The conceptual model that drove this study was a modified version of Andersen’s Behavioral Model of Health Utilization (Andersen, Rice & Kominiski, 2007). The model was modified with the community disaster resilience model (Cutter et al. 2010). According to this model, equitable disaster mitigation would occur when demographic (e.g. age, gender) and need variables (e.g. contextual disaster risk and population health) accounted for most of the variance in individual health outcomes, while inequitable disaster mitigation would occur when social structure (e.g. contextual social resilience, community capital, individual social vulnerability), and enabling resources (e.g. institutional resilience, contextual and individual economic resilience, infrastructure resilience) determined health outcomes for individuals exposed to the Deepwater Horizon Oil Spill.

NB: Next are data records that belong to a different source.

-- ==== Sys2Proof/Machine/FrontEnd.lean ====
section
/-! DEFINITION. The sensor front end: ranges, filters, excitation, open and shorted sensors, linearisation (13). -/

namespace Sys2Proof.Machine

/-! ### Settings (R264, R273, R283, R284) -/

/-- A channel that has seen nothing. -/
def chNone (_ : Nat) : AfeCh :=
  { range := 0, below := 0, dec1 := none, dec2 := none, prev := 0, repl := 0, lastRepl := 0, lastSat := 0, flushed := 0, flushTick := 0, fig := [0, 0, 0], fcb := [0, 0, 0]
    ig := [0, 0, 0, 0], cb := [0, 0, 0, 0], out := none, supEnd := none, valid := false, cond := 0, runOpen := 0, runShort := 0, runIn := 0 }

/-- What a channel holds. -/
def State.ac (s : State) (k : Nat) : AfeCh := storeGet chNone s.afe.chans k
/-- Replace what a channel holds. -/
def State.setAc (s : State) (k : Nat) (c : AfeCh) : State := { s with afe := { s.afe with chans := storeSet chNone s.afe.chans k c } }

/-- Address of AFE_CHCFGk. -/
def cfgA (k : Nat) : Nat := Reg.AFE_CHCFG + 4 * k
/-- Address of AFE_CHSTk. -/
def chstA (k : Nat) : Nat := Reg.AFE_CHST + 4 * k
/-- Address of AFE_EXCj. -/
def excA (j : Nat) : Nat := Reg.AFE_EXC + 4 * j
/-- MODE of a channel. -/
def State.afeMode (s : State) (k : Nat) : Nat := s.rf (cfgA k) 0 3
/-- Whether a channel converts: neither off nor disabled (R264). -/
def State.afeOn (s : State) (k : Nat) : Bool := s.afeMode k != 0 && s.bit Reg.AFE_CHEN k
/-- FTYPE: SINC1. -/
def State.sinc1 (s : State) (k : Nat) : Bool := s.bit (cfgA k) 8
/-- RSTART of a channel. -/
def State.rstart (s : State) (k : Nat) : Nat := s.rf (cfgA k) 9 3
/-- CURVE of a channel. -/
def State.afeCurve (s : State) (k : Nat) : Nat := s.rf (cfgA k) 16 5
/-- A field of a channel's entry in the AFE section. -/
def State.ax (s : State) (k o len : Nat) : Nat := s.sx 9 (8 + 32 * k + o) len

/-- Decimation M of the second stage by RATE code (R272, R273). -/
def afeDec (rate : Nat) : Nat := [25600, 12800, 10240, 5120, 2560, 1024, 512, 256, 128, 64].getD rate 64
/-- Length of a window in µs by RATE code and FTYPE (R273). -/
def afeLen (rate : Nat) (sinc1 : Bool) : Nat :=
  if sinc1 then [100012, 50012, 40012, 20012, 10012, 4012, 2012, 1012, 512, 262].getD rate 262
  else [400000, 200000, 160000, 80000, 40000, 16000, 8000, 4000, 2000, 1000].getD rate 1000
/-- M of a channel. -/
def State.chM (s : State) (k : Nat) : Nat := afeDec (s.rf (cfgA k) 4 4)
/-- Range samples in a channel's window: M for SINC1, 4M − 3 for SINC4. -/
def State.chTaps (s : State) (k : Nat) : Nat := if s.sinc1 k then s.chM k else 4 * s.chM k - 3
/-- FS0 of a mode in its raw unit (R264). -/
def fs0 (mode : Nat) : Nat := [0, 2500, 10, 25, 1000, 1000, 2500].getD mode 0

/-- Whether an excitation output is on: its level is not 0 and no fault has switched it off (R265, R277). -/
def State.excOn (s : State) (j : Nat) : Bool := s.rf (excA j) 0 3 != 0 && !s.afe.excOff.getLsbD j

/-! ### What a channel shows -/

/-- Write a channel's slot and its AFE_CHST (R271; AFE_CHST). -/
def State.putAfe (s : State) (k : Nat) (v : Word) (tag : Byte) : State := (s.putSlot k v tag).setRf (chstA k) 0 8 tag.toNat

/-- Give a channel's slot COND 3, keeping its value (R264, R277, R278). -/
def State.afeInvalid (s : State) (k : Nat) : State := s.putAfe k (s.slot k).val (BitVec.ofNat 8 (192 + (s.ac k).range))

/-- Show which channels are suppressed (AFE_STAT.SUPP, AFE_EXCj.SETTLING). -/
def State.showSupp (s : State) (k : Nat) : State :=
  let s1 := s.setBit Reg.AFE_STAT k (s.ac k).supEnd.isSome
  s1.setBit (excA (k / 2)) 16 ((s1.ac (2 * (k / 2))).supEnd.isSome || (s1.ac (2 * (k / 2) + 1)).supEnd.isSome)

/-- Flush the second stage of a channel: its window starts anew (R272, R274). -/
def State.afeFlush (s : State) (k : Nat) : State :=
  s.setAc k { s.ac k with ig := [0, 0, 0, 0], cb := [0, 0, 0, 0], out := none, flushed := s.afe.n, flushTick := s.clk.now }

Methods: The multilevel study was a repeated cross-sectional design with a three-level, nested structure (individuals nested within Gulf Coast region cohorts and Gulf Coast county cohorts nested within counties). Data was derived from the Centers for Disease Control and Prevention (CDC) Gulf States Population Survey (GSPS). The final sample included 29,480 individuals from Florida, Alabama, Mississippi and Louisiana. A total of 25 counties affected by the oil spill were included. Because of the nature of the outcome variable (ordinal, self-rated health ranging between 1 and 5), a nonlinear analysis was done using an ordered multinomial response model with a log-link function and empirical Bayes Markov chain Monte Carlo (MCMC) estimation (Raudenbush &Bryk, 2002). Steps in model building included (a) fitting the unconditional model, (b) fitting the unconditional growth model, (c) fitting the model with the main effects; and (d) fitting the model with the interaction effects.
Results: Overall, 25% of the sample reported fair to poor health. The results of the model testing indicated inequitable disaster mitigation, with social resilience, individual social vulnerability, individual economic resilience and contextual economic resilience indicators explaining the most variance in the self-rated health levels of Gulf Coast residents. Oil Spill exposure indicators did play a role in explaining health outcomes, but not as strong as the variables mentioned.
Conclusions and Implications: A great deal of disaster research has mainly focused on community indicators such as disaster resilience, and not taking into account the role the individual plays within the community. By focusing on the importance of building disaster resilience from a systems perspective, and raising the awareness of the problem of inequitable disaster mitigation, in-depth empirical investigations incorporating an individual and community approach can help guide decision makers on better health outcomes for individuals living in disaster prone areas.